Additionally, AI can facilitate interaction with external power grids, enabling customers to provide ancillary services to DSOs, and generating additional revenue. While Ukraine, like many other countries, currently lacks a market for ancillary services for DSOs, the rapid growth of renewable energy will inevitably lead to the creation of such markets, as grid operators will increasingly require these tools to manage the power grid effectively.
As the energy landscape evolves with the integration of advanced technologies, it raises important questions about regulatory frameworks and policy adaptations. How might AI-driven smart meters influence energy regulations and policies?
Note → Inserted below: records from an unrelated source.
/-- Enumeration begins (R93); a listener sees the ring in RING with every configured position (R602; log 17). -/
def State.beginEnum (s : State) (r : Nat) : State :=
  let s := (s.newEpoch r).enterMode r 2
  let s := s.modRing r (fun g => { g with
    waiting := [], backoff := [], stalled := [], proc := .enumerating, through := false, folds := [], seen := 0,
    badClass := 0, healDue := false, alarmLeft := 0, scanDue := [], tempDue := [], waits := [], isolatedAt := none,
    broken := false, mism := 0, delays := [], scanBad := [] })
  let s := ((s.setReach r 0).wr (Reg.SR_QUAR r) 0).wr (Reg.SR_MISS r) 0
  let s := (s.put (Fld.SR_STATE_NQUAR r) 0).wr (Reg.SR_BREAK r) 0
  let s := s.each 64 (fun s k => s.wr (Reg.SR_SEEN r k) 0)
  let s := s.each 32 (fun s k => s.wr (Reg.SR_PINFO r k) 0)
  if s.listens r then (s.setReach r (2 ^ s.nsup r - 1)).enterMode r 3 else (((s.supervisorsClear r).resetRing r).askNorth r 1).flow r

/-- Cells of ring `r` marked stuck return to planning (R242). -/
def State.dropStuck (s : State) (r : Nat) : State :=
  let left := s.bal.stuck.filter (fun i => bitsOf (s.rd (0x20000 + 64 * i)) 22 2 != r)
  ({ s with bal := { s.bal with stuck := left } }).put Fld.BAL_LIMITED_NSTUCK left.length

/-- Enumeration ends with positions 1 to `north` and `south` to NSUP (R93, R96 to R102). DESIGN CHOICE (log 23): the value of
SUP_EXTRA, 4 bytes by R609, is bits [31:0] of the extra unique ID, which the ring keeps whole. -/
def State.endEnum (s : State) (r north south : Nat) (ring extra : Bool) (extraUid : Nat) : State :=
  let found := s.positions r (fun p => p ≤ north || south ≤ p)
  let miss := posMask (s.positions r (fun p => !(p ≤ north || south ≤ p)))
  let s := (s.setReach r (posMask found)).wr (Reg.SR_MISS r) miss
  let s := s.modRing r (fun g => { g with
    proc := .none, left := 0, lastNorth := north, firstSouth := south, extraUid := if extra then extraUid else 0
    fresh := found.map (fun p => (p, true)) })
  let s := if ring then s.enterMode r 3 else s.enterHalves r north south
  let s := if miss = 0 then s else
    (s.irq (Pg.SR r) Irq.SR_MISSING).faultEvent (Pg.SR r) Flt.SUP_MISSING (ringInst r 0) (BitVec.ofNat 32 miss)
  let s := s.setOn (Fld.SR_STATE_EXTRA r) extra
  let s := if extra then
    (s.irq (Pg.SR r) Irq.SR_EXTRA).faultEvent (Pg.SR r) Flt.SUP_EXTRA (ringInst r 0) (BitVec.ofNat 32 extraUid) else s
  (((s.checkPositions r).dropStuck r).irq (Pg.SR r) Irq.SR_ENUM_DONE)

/-- What an answer to an enumeration request, or its failure, leads to (R93, R100). -/
def State.enumStep (s : State) (r : Nat) (why : Purpose) (ok south : Bool) (b : List Byte) : State :=
  let n := s.nsup r
  match why with
  | .enumN p =>
    if ok then (s.noteIdentity r p b).request r (.openN p) 2 p (some (false, 1)) (beBytes 1 2) 0
    else s.askSouth r n (p - 1)
  | .openN p =>
    if p < n then s.askNorth r (p + 1) else s.request r .path 0xA n (some (false, 0)) [] 0
  | .path =>
    if ok && (south || (s.ring r).through) then s.endEnum r n (n + 1) true false 0
    else s.request r .probe 1 0xFE (some (true, 2)) (beBytes 1 0) 16
  | .probe =>
    if ok then s.endEnum r n (n + 1) false true (beAt b 0 8)
    else (s.endEnum r n (n + 1) false false 0).faultEvent (Pg.SR r) Flt.RING_BREAK (ringInst r 0)
      (BitVec.ofNat 32 (s.rd (Reg.SR_BREAK r)))
  | .enumS q ln =>
    if ok then (s.noteIdentity r q b).request r (.openS q ln) 2 q (some (true, 2)) (beBytes 1 1) 0
    else s.endEnum r ln (q + 1) false false 0
  | .openS q ln =>
    if ln + 1 < q then s.askSouth r (q - 1) ln else s.endEnum r ln q false false 0
  | _ => s

/-! ### Re-forming, healing, isolation -/

/-- Last position reachable from the north and first from the south, as the folds and the ports show (R106). -/
def State.halves (s : State) (r : Nat) : Nat × Nat :=
  let g := s.ring r
  let n := s.nsup r
  let lostS := (g.folds.filter (fun f => f.2)).map Prod.fst
  let lostN := (g.folds.filter (fun f => !f.2)).map Prod.fst
  let p := lostS.foldl min (n + 1)
  let q := lostN.foldl max 0
  let north := if !g.linkN || g.mutedN then 0 else if p ≤ n then p else if q ≥ 1 then q - 1 else n
  let south := if !g.linkS || g.mutedS then n + 1 else if q ≥ 1 then max q (north + 1) else north + 1
  (min north n, south)

/-- Read the identity block of a position over one half (R106). -/
def State.readIdentity (s : State) (r p : Nat) (south : Bool) (half : Nat) : State :=
  s.request r (.identity p) 4 p (some (south, half)) (beBytes 2 0 ++ beBytes 2 16) 16

/-- Re-forming begins (R106). -/
def State.beginReform (s : State) (r : Nat) : State :=
  let s := (((s.keepRequests r).enterMode r 4).irq (Pg.SR r) Irq.SR_BREAK).newEpoch r
  let h := s.halves r
  let north := s.positions r (fun p => p ≤ h.1)
  let south := s.positions r (fun p => h.2 ≤ p)
  let s := s.modRing r (fun g => { g with
    proc := .reading, got := 0, left := north.length + south.length, lastNorth := h.1, firstSouth := h.2, healDue := false,
    broken := false })
  let s := north.foldl (fun s p => s.readIdentity r p false 1) s
  south.foldl (fun s p => s.readIdentity r p true 2) s

/-- The ring may heal of itself: in HALVES or DEGRADED with AUTOHEAL, while neither an extra supervisor nor an isolation stands
(R100, R110, R113). -/
def State.mayHeal (s : State) (r : Nat) : Bool :=
  (s.mode r == 5 || s.mode r == 7) && s.on (Fld.SR_CFG_AUTOHEAL r) && !s.on (Fld.SR_STATE_EXTRA r) &&
  (s.positions r (fun p => s.get (Fld.SR_PINFO_CAUSE r (p - 1)) == 5)).isEmpty

/-- Healing begins: OPEN to the folded supervisors (R111). -/
def State.beginHeal (s : State) (r : Nat) : State :=
  let folds := (s.ring r).folds.filter (fun f => s.reach r f.1)
  let ways := folds.map (fun f => (f, s.routeTo r f.1))
  let s := ((s.keepRequests r).enterMode r 6).newEpoch r
  let s := s.modRing r (fun g => { g with proc := .opening, left := ways.length, healDue := false, through := false })
  ways.foldl (fun s x => s.request r .healOpen 2 x.1.1 (some x.2) (beBytes 1 (if x.1.2 then 2 else 1)) 0) s

/-- Longest run of answering positions from the north end up to the north half's end. -/
def runNorth (got : Nat) : Nat → Nat → Nat
  | 0, k => k
  | n + 1, k => if bitOf got k then runNorth got n (k + 1) else k

/-- The next step of a procedure once its requests are answered or have failed; a break that has come meanwhile re-forms the ring
once it is in service (R106). -/
def State.procStep (s : State) (r : Nat) : Nat → State
  | 0 => s
  | fuel + 1 =>
    let g := s.ring r
    let n := s.nsup r
    if g.left ≠ 0 then s else
    match g.proc with
    | .none => if g.broken && s.inService r then (s.beginReform r).procStep r fuel else s
    | .isolating => (s.beginReform r).procStep r fuel
    | .reading =>
      let north := runNorth g.got g.lastNorth 0
      let south := (((List.range n).map (· + 1)).find? (fun p => g.firstSouth ≤ p &&
        ((List.range n).all (fun k => decide (k + 1 < p) || bitOf g.got k)))).getD (n + 1)
      let s := s.modRing r (fun g => { g with proc := .echoing, lastNorth := north, firstSouth := south,
                                              left := bitNat (north ≠ 0) + bitNat (decide (south ≤ n)) })
      let s := if north = 0 then s else s.request r .echo 0xA north (some (false, 1)) [] 0
      let s := if south > n then s else s.request r .echo 0xA south (some (true, 2)) [] 0
      s.procStep r fuel
    | .echoing =>
      let folds := g.folds.filter (fun f => bitOf g.got (f.1 - 1))
      let s := s.modRing r (fun g => { g with proc := .acking, left := folds.length })
      let s := folds.foldl (fun s f => s.request r .ack 5 f.1 (some (if f.1 ≤ g.lastNorth then (false, 1) else (true, 2)))
        (beBytes 2 0x19 ++ beBytes 1 1) 0) s
      s.procStep r fuel
    | .acking =>
      let s := (s.modRing r (fun g => { g with proc := .none })).setReach r g.got
      let s := (s.enterHalves r g.lastNorth g.firstSouth).irq (Pg.SR r) Irq.SR_REFORMED
      let s := if s.mode r = 5 then
        s.faultEvent (Pg.SR r) Flt.RING_BREAK (ringInst r 0) (BitVec.ofNat 32 (s.rd (Reg.SR_BREAK r))) else s
      ((s.checkMaps).recollect r).procStep r fuel
    | .opening =>
      (s.modRing r (fun g => { g with proc := .pathing, left := 1 })).request r .healPath 0xA n (some (false, 0)) [] 0
    | .rereading =>
      let s := s.modRing r (fun g => { g with proc := .none, folds := [] })
      let s := ((s.setReach r g.got).wr (Reg.SR_BREAK r) 0).enterMode r 3
      (((s.checkPositions r).irq (Pg.SR r) Irq.SR_HEALED).recollect r).procStep r fuel
    | .refolding =>
      let s := (s.modRing r (fun g => { g with proc := .none })).enterMode r 5
      ((s.faultEvent (Pg.SR r) Flt.RING_HEAL_FAILED (ringInst r 0)).recollect r).procStep r fuel
    | _ => s

/-- One request of a procedure is over. -/
def State.oneLess (s : State) (r : Nat) : State :=
  (s.modRing r (fun g => { g with left := g.left - 1 })).procStep r 12

/-- Round trip of an ECHO in 10 ns, from the instant of issue less its 24 characters of 200 ns (log 23). -/
def State.roundTrip (s : State) (t : RingTxn) : Nat := min 65535 (((s.tim.mono - t.at_) / nsUnit - 4800) / 10)

/-- What an answer to a request of a procedure, or its failure, leads to (R106, R111). -/
def State.procAnswer (s : State) (r : Nat) (t : RingTxn) (ok south : Bool) (b : List Byte) : State :=
  match t.req.purpose with
  | .identity p =>
    let s := if !ok then s else
      let s := s.modRing r (fun g => { g with got := putBit g.got (p - 1) true })
      let bad := s.enumerated r p && s.uidAt r p != beAt b 0 8
      let s := s.modRing r (fun g => { g with mism := putBit g.mism (p - 1) bad })
      if bad then s.quarantine r p 1 else if s.enumerated r p then s else s.noteIdentity r p b
    s.oneLess r
  | .echo =>
    let s := if ok then
      (s.put (if t.south then Fld.SR_RTT_SOUTH r else Fld.SR_RTT_NORTH r) (s.roundTrip t)).modRing r
        (fun g => { g with delays := smInsert t.req.dst (20 * s.roundTrip t) g.delays }) else s
    s.oneLess r
  | .ack => s.oneLess r
  | .isolate => s.oneLess r
  | .healOpen => s.oneLess r
  | .refold => s.oneLess r
  | .healPath =>
    if ok && (south || (s.ring r).through) then
      let all := s.positions r (fun _ => true)
      let s := s.put (Fld.SR_RTT_NORTH r) (s.roundTrip t)
      let s := s.modRing r (fun g => { g with proc := .rereading, got := 0, left := all.length })
      all.foldl (fun s p => s.readIdentity r p false 0) s
    else
      let folds := (s.ring r).folds.filter (fun f => s.reach r f.1)
      let s := s.modRing r (fun g => { g with proc := .refolding, left := folds.length })
      let s := folds.foldl (fun s f => s.request r .refold 3 f.1 (some (s.routeTo r f.1)) (beBytes 1 (if f.2 then 2 else 1)) 0) s
      s.procStep r 12
  | why =>
    let s := if why = .path && ok then s.put (Fld.SR_RTT_NORTH r) (s.roundTrip t) else s
    (s.enumStep r why ok south b).procStep r 12

/-- Isolate position `p`: its neighbours fold on their sides facing it, a module port stands in at an end, and the ring
re-forms (R113). -/
def State.isolatePos (s : State) (r p : Nat) : State :=
  let n := s.nsup r
  let north := 1 < p && s.reach r (p - 1)
  let south := p < n && s.reach r (p + 1)
  let wayN := s.routeTo r (p - 1)
  let wayS := s.routeTo r (p + 1)
  let s := if s.quar r p then s.put (Fld.SR_PINFO_CAUSE r (p - 1)) 5 else s.quarantine r p 5
  let s := s.modRing r (fun g => { g with
    proc := .isolating, left := bitNat north + bitNat south, isolatedAt := some s.tim.mono, healDue := false
    mutedN := g.mutedN || p == 1, mutedS := g.mutedS || p == n
    folds := (if north then [(p - 1, true)] else []) ++ (if south then [(p + 1, false)] else []) ++
      g.folds.filter (fun f => !(f == (p - 1, true) || f == (p + 1, false))) })
  let s := if north then s.request r .isolate 3 (p - 1) (some (if s.mode r = 3 then (false, 1) else wayN)) (beBytes 1 2) 0 else s
  let s := if south then s.request r .isolate 3 (p + 1) (some (if s.mode r = 3 then (true, 2) else wayS)) (beBytes 1 1) 0 else s
  (s.procStep r 12).flow r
The main role of the Regulators in the energy sector is to ensure a balance between the development of energy systems and the interests of consumers. Of course, the Regulators cannot allow the rapid large-scale introduction of expensive technologies in the energy sector, as this will have a major impact on prices in energy markets, which will directly affect the economies of countries and the welfare of consumers. However, regulators can and should create conditions for the gradual implementation of these technologies over the next 10-15 years without creating obstacles to further energy sector’s development.
In light of these considerations, what should regulators keep in mind when integrating AI into the energy sector, particularly with smart meters?
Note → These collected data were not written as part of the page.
/-- The configuration is valid by R170. -/
def State.chmValid (s : State) : Bool :=
  let ks := s.tones
  !ks.isEmpty && ks.contains (s.get Fld.CHM_CFG_SUMTONE) &&
  ks.all (fun k => decide (s.toneFreq k ≥ 1 / 10) && decide (s.toneFreq k ≤ 1000)) &&
  ks.all (fun k => ks.all (fun m => m == k || s.get (Fld.CHM_TFREQ_N m) != s.get (Fld.CHM_TFREQ_N k))) &&
  (List.range 8).all (fun b => !bitOf s.svc.branches b || s.branchRateOk b)

/-- Chime's windows start afresh (R170, R197). -/
def State.chmRestart (s : State) : State :=
  let s := s.put Fld.CHM_STAT_STATE 1
  { s with chm := { s.chm with run := none, coll := none, span := [], tref := none, since := 0, gapLeft := 0, due := [], pend := none } }

/-- CHM_CTRL.EN is set (R170, R181). -/
def State.chmOn (s : State) : State :=
  let s := s.setOn (Fld.ens Pg.CHM) true
  if s.chmValid then
    let s := ((s.chmRestart).wr Reg.CHM_WCOUNT 0).wr Reg.CHM_RCOUNT 0
    s.allPositions.foldl (fun s x => s.chmConfigure x.1 x.2) s
  else (s.put Fld.CHM_STAT_STATE 4).irq Pg.CHM Irq.CHM_CONFIG_ERR

/-- CHM_CTRL.EN is cleared (R174): tones on the reference leave it with the next control sample; a copy that ZSEL asked for is
made (R40, R194). -/
def State.chmOff (s : State) : State :=
  let live := s.tonesOn
  let s := ((s.chmRestart).put Fld.CHM_STAT_STATE 0).setOn (Fld.ens Pg.CHM) false
  let s := (if live then s else s.setApplied []).setOn Fld.CHM_STAT_SCALED false
  let s := if s.chm.zsel then s.copyZ else s
  s.removeTones

/-- A write of CHM_ZSEL: the copy comes at the next window start, with the block disabled at once (R40, R194). -/
def State.zselWritten (s : State) : State :=
  if s.ens Pg.CHM then { s with chm := { s.chm with zsel := true } } else s.copyZ

/-- A command of CHM_CMD by an origin (R191, R192, R197). -/
def State.chmCommand (s : State) (o : Origin) (op : Nat) : State :=
  let mapZ := fun (s : State) (f : ZRec → ZRec) =>
    { s with chm := { s.chm with table := (s.chm.table.map (fun x => (x.1, f x.2))).filter (fun x => x.2 != zrecReset) } }
  if op = 1 then
    (mapZ s (fun z => if z.navg ≥ 16 then { z with refRe := z.zreAvg, refIm := z.zimAvg, refOk := true }
      else { z with refOk := false })).auditCommand o Reg.CHM_CMD 0 1
  else if op = 2 then (if s.chmRuns then s.chmRestart else s)
  else if op = 3 then mapZ s (fun z => { z with navg := 0 })
  else s

end Sys2Proof.Machine
end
For energy regulators, the specific technology driving the efficient development of the energy sector, whether AI or otherwise, may not be the primary concern. However, it is becoming increasingly clear that there may soon be a need for dedicated regulatory bodies to oversee the development and use of AI. As AI becomes more integrated into critical sectors like energy, ensuring responsible and ethical growth will be crucial.
The rise of AI-driven smart systems also brings questions around new services: what types of services should regulators permit in this evolving landscape, and how can they effectively oversee these services? DSOs, traditionally responsible for grid stability, must now accommodate a vast array of participants, including those who generate, store, and feed energy back into the grid, creating a complex and dynamic ecosystem. This shift raises fundamental questions: is the DSO’s role and service still fully regulated, and who is allowed to provide these services, set prices, and approve related investments? According to the Clean Energy Package, DSOs are required to support consumer and community rights, creating an environment where flexibility and innovation are encouraged. Regulators will need to carefully consider the frameworks that govern these rights and responsibilities, ensuring that the transition to a more decentralized, AI-integrated energy system remains fair, accessible, and resilient.